6. The vertical transfer device applied to the automobile parts in the flow line production is characterized in that the gear ratio of the second driven wheel (65) to the third transmission gear (67) is two to one, and the gear ratio of the half gear (63) to the first driven wheel (64) is one to four.

7. The vertical transfer device applied to auto parts in assembly line production according to claim 6, wherein an auxiliary recovery structure (9) is arranged inside the installation box (22), the auxiliary recovery structure (9) comprises two guide grooves (91) respectively arranged on inner walls of two sides of the installation box (22), a plurality of first bearings are slidably arranged inside the guide grooves (91), a movable gear (92) is rotatably connected to one side of each first bearing, a chain (94) is connected between a plurality of first bearings, a second driving motor is arranged on one partition plate (93), partition plates (93) are rotatably arranged on one sides of the movable gears (92) far away from the guide grooves (91), guide plates (95) positioned in the middle of the guide grooves (91) are fixedly arranged on inner walls of two sides of the installation box (22), the periphery of guide plate (95) is equipped with a plurality of driving teeth.

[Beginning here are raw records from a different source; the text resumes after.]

-- ==== Sys2Proof/Machine/Control.lean ====
section
/-! DEFINITION. INIT and the undefined opcodes (44_control.md). -/

namespace Sys2Proof.Machine

open Sys2Proof

/-- INIT's pin roles (R22, R230). -/
def setPins (p0 p1 p2 p3 p4 p5 : Byte) (s : State) : State :=
  { s with pinData := p0, pinClk := p1, pinDig := #v[p2, p3, p4, p5] }

/-- The events of INIT (R230): every digit disabled, in index order. -/
def initEvents : List Event := (List.finRange nDigits).map fun i => .digitEnable i false

/-- INIT's buffers and frame (R230): empty text, empty symbols, `INIT_FRAME`. The entries after the terminators and the
backup are not written. -/
def initBuffers (p : Params) (s : State) : State :=
  { s with
    inBuf := memWrite s.inBuf 0 [0x00#8]
    symBuf := memWrite s.symBuf 0 [0x00#8]
    symLen := 0
    frame := p.initFrame }

/-- INIT's scroll, multiplex and overlay fields (R230). -/
def initTimers (s : State) : State :=
  { s with
    scrollFrames := 0, scrollIdx := 0, scrollTs := 0
    muxIdx := 0, muxPrev := 0, muxTs := 0
    errTs := 0 }

/-- INIT (R230) for any parameters, in the order of its pseudocode: the pins first, so that the disable events drive the new
digit pins. -/
def initWith (p : Params) (p0 p1 p2 p3 p4 p5 : Byte) (s : State) : State :=
  let s := setPins p0 p1 p2 p3 p4 p5 s
  let s := emitAll initEvents s
  setConfigured (clearOverlay (clearScroll (initTimers (initBuffers p s))))

/-- INIT (R230): it may be issued at any time (D28) and checks nothing. -/
def execInit (p0 p1 p2 p3 p4 p5 : Byte) (s : State) : StepOutcome :=
  .next (initWith hardware p0 p1 p2 p3 p4 p5 s)

/-- An undefined opcode (R234): reported, no state written, no `configured` check. -/
def execUndefined (op : Byte) (s : State) : StepOutcome :=
  .next (report .undefinedOpcode op.toNat s)

end Sys2Proof.Machine
end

8. The vertical transfer device applied to the automobile parts in the flow line production is characterized in that a limiting strip (97) is fixedly arranged at the top of one side, close to the movable gear (92), of the partition plate (93), a sliding groove (98) is formed in the other side of the limiting strip (97), an L-shaped strip (96) is fixedly connected to the front end of the bottom of the guide plate (95), and a sliding block is fixedly arranged at the end of the L-shaped strip (96).

9. The vertical transfer device applied to the automobile accessories in the flow line production is characterized in that the conveying mechanism (3) comprises mounting frames (31) respectively embedded at the bottoms of the inner walls of the two sides of the limiting cover (21), a plurality of conveying rollers (32) are rotatably arranged between the two mounting frames (31), and a conveying belt (33) is sleeved on the conveying rollers (32) below the buffer box (1).

10. The vertical transfer equipment applied to automobile parts in assembly line production according to claim 9, wherein blocking nets (11) are fixedly arranged on two sides of the top end inside the buffer tank (1), and the blocking nets (11) are flush with the circle center of the central rotating shaft (41).